Senior at Rice University

Majoring in Computer Science and Mathematics

Currently applying to artificial intelligence PhD programs

#### Why Am I Here?

Took COMP 311: Functional Programming from Dr. Eric Allen

Interned at Two Sigma during Summer 2016

Currently doing research with Dr. Lydia Kavraki

#### So Many Robots!

Excitement due to recent advances in artificial intelligence

New use cases in medicine, search and rescue

New kinds of robots (e.g. drones, "safe" robotics, nanorobots)

We need to be able to plan motions for these robots in the presence of obstacles

But how do we work with these very different robots?

#### Configuration Spaces

In order to plan for the wide array of robots that exist, we need an abstraction, which we call the "configuration space"
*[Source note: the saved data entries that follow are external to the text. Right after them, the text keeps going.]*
-- ==== Sys2Proof/Laws/Decode.lean ====
section
/-! SUPPORT. The fields of an encoded word are its operands, and a word is rebuilt from its fields (spec/30_encoding.md R72,
R73). These are the only facts about bit positions that later proofs need. -/

namespace Sys2Proof

theorem regField_toFin (r : Reg) : (regField r).toFin = r := rfl

theorem regField_xOf (w : Word) : regField (xOf w) = w.extractLsb' 8 4 := rfl

theorem regField_yOf (w : Word) : regField (yOf w) = w.extractLsb' 4 4 := rfl

/-! ### Fields of each format -/

@[simp] theorem opOf_encodeA (op : BitVec 4) (nnn : BitVec 12) : opOf (encodeA op nnn) = op :=
  BitVec.extractLsb'_append_eq_left

@[simp] theorem nnnOf_encodeA (op : BitVec 4) (nnn : BitVec 12) : nnnOf (encodeA op nnn) = nnn :=
  BitVec.extractLsb'_append_eq_right

@[simp] theorem nnOf_encodeXI (op : BitVec 4) (x : Reg) (nn : Byte) : nnOf (encodeXI op x nn) = nn :=
  BitVec.extractLsb'_append_eq_right

@[simp] theorem opOf_encodeXI (op : BitVec 4) (x : Reg) (nn : Byte) : opOf (encodeXI op x nn) = op :=
  (BitVec.extractLsb'_append_eq_of_le (xhi := op ++ regField x) (by decide)).trans BitVec.extractLsb'_append_eq_left

@[simp] theorem nOf_encodeXY (op : BitVec 4) (x y : Reg) (n : BitVec 4) : nOf (encodeXY op x y n) = n :=
  BitVec.extractLsb'_append_eq_right

@[simp] theorem opOf_encodeXY (op : BitVec 4) (x y : Reg) (n : BitVec 4) : opOf (encodeXY op x y n) = op :=
  (BitVec.extractLsb'_append_eq_of_le (xhi := op ++ regField x ++ regField y) (by decide)).trans
    ((BitVec.extractLsb'_append_eq_of_le (xhi := op ++ regField x) (by decide)).trans
      BitVec.extractLsb'_append_eq_left)

@[simp] theorem encodeXF_eq (op : BitVec 4) (x : Reg) (fn : Byte) : encodeXF op x fn = encodeXI op x fn := rfl

theorem xField_encodeXI (op : BitVec 4) (x : Reg) (nn : Byte) : (encodeXI op x nn).extractLsb' 8 4 = regField x :=
  (BitVec.extractLsb'_append_eq_of_le (xhi := op ++ regField x) (by decide)).trans BitVec.extractLsb'_append_eq_right

theorem xField_encodeXY (op : BitVec 4) (x y : Reg) (n : BitVec 4) :
    (encodeXY op x y n).extractLsb' 8 4 = regField x :=
  (BitVec.extractLsb'_append_eq_of_le (xhi := op ++ regField x ++ regField y) (by decide)).trans
    ((BitVec.extractLsb'_append_eq_of_le (xhi := op ++ regField x) (by decide)).trans
      BitVec.extractLsb'_append_eq_right)

theorem yField_encodeXY (op : BitVec 4) (x y : Reg) (n : BitVec 4) :
    (encodeXY op x y n).extractLsb' 4 4 = regField y :=
  (BitVec.extractLsb'_append_eq_of_le (xhi := op ++ regField x ++ regField y) (by decide)).trans
    BitVec.extractLsb'_append_eq_right

@[simp] theorem xOf_encodeXI (op : BitVec 4) (x : Reg) (nn : Byte) : xOf (encodeXI op x nn) = x := by
  rw [xOf, xField_encodeXI]; rfl

@[simp] theorem xOf_encodeXY (op : BitVec 4) (x y : Reg) (n : BitVec 4) : xOf (encodeXY op x y n) = x := by
  rw [xOf, xField_encodeXY]; rfl

@[simp] theorem yOf_encodeXY (op : BitVec 4) (x y : Reg) (n : BitVec 4) : yOf (encodeXY op x y n) = y := by
  rw [yOf, yField_encodeXY]; rfl

/-! ### A word from its fields -/

theorem encodeA_fields (w : Word) : encodeA (opOf w) (nnnOf w) = w := by
  simp only [encodeA, opOf, nnnOf]; ext j hj
  simp only [BitVec.getElem_append, BitVec.getElem_extractLsb']
  split
  · rw [← BitVec.getLsbD_eq_getElem]; congr 1; omega
  · rw [← BitVec.getLsbD_eq_getElem]; congr 1; omega

theorem encodeXI_fields (w : Word) : encodeXI (opOf w) (xOf w) (nnOf w) = w := by
  simp only [encodeXI, opOf, regField_xOf, nnOf]; ext j hj
  simp only [BitVec.getElem_append, BitVec.getElem_extractLsb']
  split
  · rw [← BitVec.getLsbD_eq_getElem]; congr 1; omega
  · split
    · rw [← BitVec.getLsbD_eq_getElem]; congr 1; omega
    · rw [← BitVec.getLsbD_eq_getElem]; congr 1; omega

theorem encodeXY_fields (w : Word) : encodeXY (opOf w) (xOf w) (yOf w) (nOf w) = w := by
  simp only [encodeXY, opOf, regField_xOf, regField_yOf, nOf]; ext j hj
  simp only [BitVec.getElem_append, BitVec.getElem_extractLsb']
  split
  · rw [← BitVec.getLsbD_eq_getElem]; congr 1; omega
  · split
    · rw [← BitVec.getLsbD_eq_getElem]; congr 1; omega
    · split
      · rw [← BitVec.getLsbD_eq_getElem]; congr 1; omega
      · rw [← BitVec.getLsbD_eq_getElem]; congr 1; omega

/-- The high nibble of NNN is the field X (R72, R108). -/
theorem nnnOf_high (w : Word) : ((nnnOf w).extractLsb' 8 4).toFin = xOf w := by
  have h : (nnnOf w).extractLsb' 8 4 = w.extractLsb' 8 4 := by
    simp only [nnnOf]; ext j hj; simp
  rw [h]; rfl

/-! ### The two bytes of a word (R52) -/

@[simp] theorem wordOfBytes_hiByte_loByte (w : Word) : wordOfBytes (hiByte w) (loByte w) = w := by
  simp only [wordOfBytes, hiByte, loByte]; ext j hj
  simp only [BitVec.getElem_append, BitVec.getElem_extractLsb']
  split
  · rw [← BitVec.getLsbD_eq_getElem]; congr 1; omega
  · rw [← BitVec.getLsbD_eq_getElem]; congr 1; omega

@[simp] theorem hiByte_wordOfBytes (hi lo : Byte) : hiByte (wordOfBytes hi lo) = hi :=
  BitVec.extractLsb'_append_eq_left

@[simp] theorem loByte_wordOfBytes (hi lo : Byte) : loByte (wordOfBytes hi lo) = lo :=
  BitVec.extractLsb'_append_eq_right

/-- Decoding bytes is decoding their word (R52, R71). -/
theorem decodeBytes_of_word {hi lo : Byte} {i : Instr} (rest : List Byte)
    (h : decodeWord (wordOfBytes hi lo) = some i) : decodeBytes (hi :: lo :: rest) = .ok (i, rest) := by
  simp [decodeBytes, h]

/-! ### A word under the masks of R75, by fields (R74) -/

theorem encodeA_and_F000 (op : BitVec 4) (nnn : BitVec 12) : encodeA op nnn &&& 0xF000 = encodeA op 0 := by
  have h := @BitVec.and_append 4 12 op 0xF#4 nnn 0x000#12
  refine h.trans ?_
  rw [show (0xF#4 : BitVec 4) = BitVec.allOnes 4 from rfl, BitVec.and_allOnes, BitVec.and_zero]; rfl

theorem encodeXI_and_F000 (op : BitVec 4) (x : Reg) (nn : Byte) : encodeXI op x nn &&& 0xF000 = encodeA op 0 := by
  rw [← encodeA_fields (encodeXI op x nn), encodeA_and_F000, opOf_encodeXI]

theorem encodeXY_and_F000 (op : BitVec 4) (x y : Reg) (n : BitVec 4) :
    encodeXY op x y n &&& 0xF000 = encodeA op 0 := by
  rw [← encodeA_fields (encodeXY op x y n), encodeA_and_F000, opOf_encodeXY]

theorem encodeXI_and_F0FF (op : BitVec 4) (x : Reg) (nn : Byte) :
    encodeXI op x nn &&& 0xF0FF = encodeXI op 0 nn := by
  have h := @BitVec.and_append 8 8 (op ++ regField x) (0xF#4 ++ 0x0#4) nn 0xFF#8
  refine h.trans ?_
  rw [BitVec.and_append, show (0xF#4 : BitVec 4) = BitVec.allOnes 4 from rfl,
    show (0xFF#8 : BitVec 8) = BitVec.allOnes 8 from rfl, BitVec.and_allOnes, BitVec.and_allOnes, BitVec.and_zero]; rfl

theorem encodeXY_and_F00F (op : BitVec 4) (x y : Reg) (n : BitVec 4) :
    encodeXY op x y n &&& 0xF00F = encodeXY op 0 0 n := by
  have h := @BitVec.and_append 12 4 (op ++ regField x ++ regField y) (0xF#4 ++ 0x0#4 ++ 0x0#4) n 0xF#4
  refine h.trans ?_
  rw [BitVec.and_append, BitVec.and_append, show (0xF#4 : BitVec 4) = BitVec.allOnes 4 from rfl,
    BitVec.and_allOnes, BitVec.and_allOnes, BitVec.and_zero, BitVec.and_zero]; rfl

end Sys2Proof
end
Even though our robots operate in $\mathbb{R}^3$, the space of movements for a robot is more accurately represented by $\mathbb{R}^6$, or even $T^6$

Under this abstraction, we can consider certain robots as being equivalent

#### Robot Motion is Difficult

As we have seen, the configuration space can look very different from the 3D world that we are used to

Search in this space is difficult due to

1. High dimensionality
2. Continuity
3. Limited computational resources

These issues prevent us from using traditional search and planning methods

#### Sampling-based Motion Planning

Instead of searching through the configuration space directly or discretizing the space, we build an implicit roadmap by sampling

Algorithms in this vein have revolutionized robot motion planning, and are now the dominant method

• These algorithms are fully general - they can plan for any robot whose configuration space is connected

Algorithms for SBMP such as PRM, RRT, KPIECE, and more are available out-of-the-box in my lab's OMPL library

In addition to making low-level motion plans, we would like to solve high-level tasks

For example, in tabletop manipulation we would like to simply tell the robot where to place dishes, instead of specifying how to move its arm for each motion

TMKit is a project from our lab that performs this planning incrementally

Unfortunately, even abstract problem solving is PSPACE-complete, so exact Task-and-Motion Planning is intractable in many cases

#### Theoretical Basics

RL is a form of machine learning in which a learning agent is provided with a real-valued reward function in response to its actions

RL stems from research into Markov Decision Processes (MDPs)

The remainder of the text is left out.